━━━ RECORDS PROVIDED

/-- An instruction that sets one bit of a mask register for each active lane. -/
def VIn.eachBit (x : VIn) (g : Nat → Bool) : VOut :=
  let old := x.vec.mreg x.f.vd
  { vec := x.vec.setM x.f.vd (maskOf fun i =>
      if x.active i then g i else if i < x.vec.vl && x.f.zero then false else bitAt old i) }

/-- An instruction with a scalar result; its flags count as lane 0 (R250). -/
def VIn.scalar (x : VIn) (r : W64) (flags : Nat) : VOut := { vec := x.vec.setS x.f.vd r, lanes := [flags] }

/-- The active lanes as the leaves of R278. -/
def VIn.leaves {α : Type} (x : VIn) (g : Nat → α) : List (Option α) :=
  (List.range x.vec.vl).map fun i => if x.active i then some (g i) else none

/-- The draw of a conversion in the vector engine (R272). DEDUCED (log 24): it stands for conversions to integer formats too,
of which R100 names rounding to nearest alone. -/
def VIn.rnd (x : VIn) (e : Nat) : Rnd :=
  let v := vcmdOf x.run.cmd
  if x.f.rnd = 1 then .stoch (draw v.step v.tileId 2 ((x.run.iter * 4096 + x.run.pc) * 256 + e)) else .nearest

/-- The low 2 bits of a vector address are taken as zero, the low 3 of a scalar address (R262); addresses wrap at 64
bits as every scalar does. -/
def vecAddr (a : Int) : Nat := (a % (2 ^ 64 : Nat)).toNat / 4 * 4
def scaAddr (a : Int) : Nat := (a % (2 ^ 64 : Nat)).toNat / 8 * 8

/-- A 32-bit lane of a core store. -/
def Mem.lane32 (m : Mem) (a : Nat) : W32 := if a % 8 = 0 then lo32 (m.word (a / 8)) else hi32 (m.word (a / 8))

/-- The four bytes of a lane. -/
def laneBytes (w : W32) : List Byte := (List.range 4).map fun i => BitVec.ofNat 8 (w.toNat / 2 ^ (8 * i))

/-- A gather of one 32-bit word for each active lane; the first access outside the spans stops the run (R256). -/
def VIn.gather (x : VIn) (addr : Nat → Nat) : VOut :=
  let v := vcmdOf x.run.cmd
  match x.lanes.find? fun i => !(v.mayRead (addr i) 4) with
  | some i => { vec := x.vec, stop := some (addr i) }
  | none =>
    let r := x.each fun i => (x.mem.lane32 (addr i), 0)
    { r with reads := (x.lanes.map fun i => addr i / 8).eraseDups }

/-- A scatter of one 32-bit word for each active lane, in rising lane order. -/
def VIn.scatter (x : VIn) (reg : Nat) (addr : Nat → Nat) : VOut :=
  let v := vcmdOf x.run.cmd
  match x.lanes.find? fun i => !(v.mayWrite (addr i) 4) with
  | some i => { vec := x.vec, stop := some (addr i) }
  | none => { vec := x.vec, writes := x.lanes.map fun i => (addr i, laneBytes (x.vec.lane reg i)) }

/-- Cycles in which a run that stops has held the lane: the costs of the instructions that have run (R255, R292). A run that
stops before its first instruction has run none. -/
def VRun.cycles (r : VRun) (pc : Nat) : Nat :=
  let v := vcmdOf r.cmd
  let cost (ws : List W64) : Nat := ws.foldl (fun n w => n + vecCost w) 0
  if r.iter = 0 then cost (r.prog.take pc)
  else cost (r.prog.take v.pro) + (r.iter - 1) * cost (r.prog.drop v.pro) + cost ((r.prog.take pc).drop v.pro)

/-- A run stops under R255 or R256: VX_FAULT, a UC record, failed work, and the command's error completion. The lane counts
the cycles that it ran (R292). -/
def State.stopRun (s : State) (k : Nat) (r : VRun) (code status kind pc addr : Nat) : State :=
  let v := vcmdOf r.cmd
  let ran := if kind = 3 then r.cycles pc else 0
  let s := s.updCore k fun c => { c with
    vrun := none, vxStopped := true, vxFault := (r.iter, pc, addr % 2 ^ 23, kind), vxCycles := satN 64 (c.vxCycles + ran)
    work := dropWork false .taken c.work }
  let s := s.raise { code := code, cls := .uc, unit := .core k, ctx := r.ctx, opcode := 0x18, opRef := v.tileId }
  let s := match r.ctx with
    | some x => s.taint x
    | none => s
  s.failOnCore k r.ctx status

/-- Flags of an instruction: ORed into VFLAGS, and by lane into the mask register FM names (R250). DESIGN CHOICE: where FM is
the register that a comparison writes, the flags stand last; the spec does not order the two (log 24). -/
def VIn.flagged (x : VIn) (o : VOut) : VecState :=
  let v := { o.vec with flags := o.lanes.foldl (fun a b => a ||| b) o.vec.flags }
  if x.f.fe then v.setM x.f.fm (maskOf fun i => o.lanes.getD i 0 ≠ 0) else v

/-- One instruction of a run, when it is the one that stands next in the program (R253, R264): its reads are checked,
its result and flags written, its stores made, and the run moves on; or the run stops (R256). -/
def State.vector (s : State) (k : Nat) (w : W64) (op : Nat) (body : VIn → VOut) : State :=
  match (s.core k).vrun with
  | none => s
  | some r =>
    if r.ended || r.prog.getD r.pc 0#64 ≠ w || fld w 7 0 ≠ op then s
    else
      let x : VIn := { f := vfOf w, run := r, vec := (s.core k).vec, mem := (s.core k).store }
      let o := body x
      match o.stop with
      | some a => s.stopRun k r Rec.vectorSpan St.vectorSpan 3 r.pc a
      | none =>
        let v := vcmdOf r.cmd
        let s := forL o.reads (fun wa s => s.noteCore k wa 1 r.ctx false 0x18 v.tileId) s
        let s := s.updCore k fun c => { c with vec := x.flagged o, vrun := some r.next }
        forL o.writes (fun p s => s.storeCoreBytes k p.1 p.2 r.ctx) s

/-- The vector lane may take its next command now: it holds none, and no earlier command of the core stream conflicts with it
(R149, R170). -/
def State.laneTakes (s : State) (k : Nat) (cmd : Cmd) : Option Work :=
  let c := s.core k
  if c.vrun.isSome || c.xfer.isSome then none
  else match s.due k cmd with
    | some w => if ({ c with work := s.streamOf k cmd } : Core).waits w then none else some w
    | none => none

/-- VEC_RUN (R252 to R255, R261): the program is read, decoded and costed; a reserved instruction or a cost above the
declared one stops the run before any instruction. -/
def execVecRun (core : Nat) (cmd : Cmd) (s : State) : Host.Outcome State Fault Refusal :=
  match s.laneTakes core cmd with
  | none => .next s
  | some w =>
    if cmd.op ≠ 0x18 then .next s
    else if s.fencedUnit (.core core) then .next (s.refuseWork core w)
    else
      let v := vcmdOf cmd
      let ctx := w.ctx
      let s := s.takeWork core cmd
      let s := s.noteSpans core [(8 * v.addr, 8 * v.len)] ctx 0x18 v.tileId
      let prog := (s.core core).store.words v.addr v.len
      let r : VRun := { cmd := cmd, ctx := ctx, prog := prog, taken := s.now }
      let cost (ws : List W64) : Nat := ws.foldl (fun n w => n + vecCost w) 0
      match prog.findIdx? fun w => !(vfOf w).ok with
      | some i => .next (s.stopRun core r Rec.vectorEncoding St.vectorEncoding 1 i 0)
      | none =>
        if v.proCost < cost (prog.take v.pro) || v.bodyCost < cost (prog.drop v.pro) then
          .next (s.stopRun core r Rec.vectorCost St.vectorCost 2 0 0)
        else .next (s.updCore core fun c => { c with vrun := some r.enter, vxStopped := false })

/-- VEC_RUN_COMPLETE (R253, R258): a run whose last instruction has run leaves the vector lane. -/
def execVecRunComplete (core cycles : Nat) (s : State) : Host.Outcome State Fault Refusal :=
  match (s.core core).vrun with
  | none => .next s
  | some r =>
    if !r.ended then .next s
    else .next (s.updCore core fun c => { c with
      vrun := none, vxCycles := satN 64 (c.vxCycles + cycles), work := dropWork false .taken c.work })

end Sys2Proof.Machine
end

━━━━━━
━━━ RECORDS PROVIDED

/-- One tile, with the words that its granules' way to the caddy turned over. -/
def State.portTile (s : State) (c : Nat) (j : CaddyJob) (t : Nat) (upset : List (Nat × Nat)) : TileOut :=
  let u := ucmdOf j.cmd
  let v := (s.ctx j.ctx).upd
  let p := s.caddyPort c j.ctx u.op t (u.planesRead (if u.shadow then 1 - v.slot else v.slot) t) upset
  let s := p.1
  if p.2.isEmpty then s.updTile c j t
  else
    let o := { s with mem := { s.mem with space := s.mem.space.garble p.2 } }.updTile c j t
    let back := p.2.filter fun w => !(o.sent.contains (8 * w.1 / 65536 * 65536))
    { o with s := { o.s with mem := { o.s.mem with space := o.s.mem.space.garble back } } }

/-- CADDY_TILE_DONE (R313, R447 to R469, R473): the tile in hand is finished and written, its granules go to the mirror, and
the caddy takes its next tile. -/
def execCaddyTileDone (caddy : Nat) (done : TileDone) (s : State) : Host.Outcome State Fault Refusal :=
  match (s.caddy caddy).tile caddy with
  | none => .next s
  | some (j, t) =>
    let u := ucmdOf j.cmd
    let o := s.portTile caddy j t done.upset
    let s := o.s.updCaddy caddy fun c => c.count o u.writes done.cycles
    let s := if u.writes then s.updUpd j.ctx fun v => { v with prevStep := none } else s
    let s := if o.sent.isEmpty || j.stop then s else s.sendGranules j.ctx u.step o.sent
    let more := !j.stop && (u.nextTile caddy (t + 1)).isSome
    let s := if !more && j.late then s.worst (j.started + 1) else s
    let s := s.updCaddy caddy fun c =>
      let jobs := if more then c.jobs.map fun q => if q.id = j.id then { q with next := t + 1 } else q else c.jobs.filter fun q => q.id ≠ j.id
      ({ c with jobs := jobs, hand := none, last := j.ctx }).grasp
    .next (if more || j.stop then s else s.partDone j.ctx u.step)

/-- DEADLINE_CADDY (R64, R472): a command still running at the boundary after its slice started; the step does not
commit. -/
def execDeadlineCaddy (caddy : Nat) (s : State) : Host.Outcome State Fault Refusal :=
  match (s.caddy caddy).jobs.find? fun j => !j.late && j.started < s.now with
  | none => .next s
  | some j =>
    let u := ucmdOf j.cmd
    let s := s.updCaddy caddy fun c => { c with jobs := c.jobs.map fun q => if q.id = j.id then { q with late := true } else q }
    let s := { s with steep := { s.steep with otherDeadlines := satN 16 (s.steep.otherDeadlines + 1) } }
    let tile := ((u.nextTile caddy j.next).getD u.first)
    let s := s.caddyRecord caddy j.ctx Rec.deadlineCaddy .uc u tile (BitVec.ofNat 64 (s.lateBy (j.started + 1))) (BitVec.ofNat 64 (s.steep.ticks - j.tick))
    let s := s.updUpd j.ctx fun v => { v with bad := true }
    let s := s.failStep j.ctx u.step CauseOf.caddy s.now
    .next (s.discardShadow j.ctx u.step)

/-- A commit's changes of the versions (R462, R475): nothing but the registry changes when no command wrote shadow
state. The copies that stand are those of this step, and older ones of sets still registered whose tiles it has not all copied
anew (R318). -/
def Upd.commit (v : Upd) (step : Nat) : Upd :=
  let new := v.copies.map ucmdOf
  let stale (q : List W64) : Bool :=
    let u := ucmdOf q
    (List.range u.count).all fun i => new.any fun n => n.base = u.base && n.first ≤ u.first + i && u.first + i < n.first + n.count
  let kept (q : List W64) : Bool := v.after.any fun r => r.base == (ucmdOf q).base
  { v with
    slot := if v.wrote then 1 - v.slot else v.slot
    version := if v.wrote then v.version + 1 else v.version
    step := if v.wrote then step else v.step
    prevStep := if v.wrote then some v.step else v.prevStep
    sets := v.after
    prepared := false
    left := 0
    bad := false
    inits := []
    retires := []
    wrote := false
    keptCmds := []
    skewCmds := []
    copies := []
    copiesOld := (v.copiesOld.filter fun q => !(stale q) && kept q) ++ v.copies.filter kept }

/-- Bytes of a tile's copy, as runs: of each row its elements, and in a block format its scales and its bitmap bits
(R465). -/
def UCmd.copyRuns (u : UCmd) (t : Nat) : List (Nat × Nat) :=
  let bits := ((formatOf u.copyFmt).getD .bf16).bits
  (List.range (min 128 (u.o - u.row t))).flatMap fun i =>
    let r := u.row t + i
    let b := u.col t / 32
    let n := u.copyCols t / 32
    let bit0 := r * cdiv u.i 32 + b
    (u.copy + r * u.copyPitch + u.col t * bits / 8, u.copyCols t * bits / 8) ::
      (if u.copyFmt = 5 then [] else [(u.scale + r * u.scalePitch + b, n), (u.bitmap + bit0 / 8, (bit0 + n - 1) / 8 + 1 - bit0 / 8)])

━━━━━━

AIM OF THE EXERCISE.
Above are records; repeat only the lines starting at the line with "let s := s.failStep" and ending at the line with "def Upd.commit (v", exactly as they appear, both included.

YOUR RESPONSE.
    let s := s.failStep j.ctx u.step CauseOf.caddy s.now
    .next (s.discardShadow j.ctx u.step)

/-- A commit's changes of the versions (R462, R475): nothing but the registry changes when no command wrote shadow
state. The copies that stand are those of this step, and older ones of sets still registered whose tiles it has not all copied
anew (R318). -/
def Upd.commit (v : Upd) (step : Nat) : Upd :=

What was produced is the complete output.